■ Directions
Locate and copy each line in the data that contains the word "sequence".

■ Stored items
=====

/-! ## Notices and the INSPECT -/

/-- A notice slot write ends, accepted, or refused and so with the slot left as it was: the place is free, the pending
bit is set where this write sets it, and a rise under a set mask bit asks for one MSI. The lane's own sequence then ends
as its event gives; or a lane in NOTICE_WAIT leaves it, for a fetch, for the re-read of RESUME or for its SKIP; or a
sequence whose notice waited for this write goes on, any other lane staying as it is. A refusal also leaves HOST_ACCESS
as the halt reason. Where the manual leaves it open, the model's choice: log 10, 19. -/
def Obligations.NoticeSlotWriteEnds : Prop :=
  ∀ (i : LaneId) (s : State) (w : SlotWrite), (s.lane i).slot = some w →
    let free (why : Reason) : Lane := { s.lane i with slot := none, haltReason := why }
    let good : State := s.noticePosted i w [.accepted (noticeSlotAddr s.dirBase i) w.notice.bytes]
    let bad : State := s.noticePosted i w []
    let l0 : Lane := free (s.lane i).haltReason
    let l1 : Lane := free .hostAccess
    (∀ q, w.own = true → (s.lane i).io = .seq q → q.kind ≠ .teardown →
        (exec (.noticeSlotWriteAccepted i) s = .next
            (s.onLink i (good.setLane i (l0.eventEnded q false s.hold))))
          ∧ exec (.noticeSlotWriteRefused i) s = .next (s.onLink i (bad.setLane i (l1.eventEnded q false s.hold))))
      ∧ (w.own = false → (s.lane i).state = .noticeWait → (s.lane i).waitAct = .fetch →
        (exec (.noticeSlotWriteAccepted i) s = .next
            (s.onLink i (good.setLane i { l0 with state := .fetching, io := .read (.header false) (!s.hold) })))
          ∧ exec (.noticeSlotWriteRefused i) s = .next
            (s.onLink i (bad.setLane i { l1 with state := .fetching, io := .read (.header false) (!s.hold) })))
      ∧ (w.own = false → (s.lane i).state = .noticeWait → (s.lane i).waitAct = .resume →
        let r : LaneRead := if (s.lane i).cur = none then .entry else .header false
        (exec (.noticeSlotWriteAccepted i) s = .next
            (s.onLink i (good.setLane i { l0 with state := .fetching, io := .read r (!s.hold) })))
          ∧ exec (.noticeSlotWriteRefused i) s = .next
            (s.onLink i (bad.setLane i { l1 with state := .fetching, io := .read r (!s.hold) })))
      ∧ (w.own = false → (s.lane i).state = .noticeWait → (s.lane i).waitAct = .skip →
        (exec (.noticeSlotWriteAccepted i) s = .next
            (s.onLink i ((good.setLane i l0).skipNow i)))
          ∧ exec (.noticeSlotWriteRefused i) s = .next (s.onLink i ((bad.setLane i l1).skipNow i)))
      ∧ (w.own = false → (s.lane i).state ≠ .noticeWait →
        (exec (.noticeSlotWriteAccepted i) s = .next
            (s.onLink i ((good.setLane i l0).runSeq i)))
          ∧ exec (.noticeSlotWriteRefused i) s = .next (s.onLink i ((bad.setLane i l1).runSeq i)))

=====

■ Written response
bit is set where this write sets it, and a rise under a set mask bit asks for one MSI. The lane's own sequence then ends
sequence whose notice waited for this write goes on, any other lane staying as it is. A refusal also leaves HOST_ACCESS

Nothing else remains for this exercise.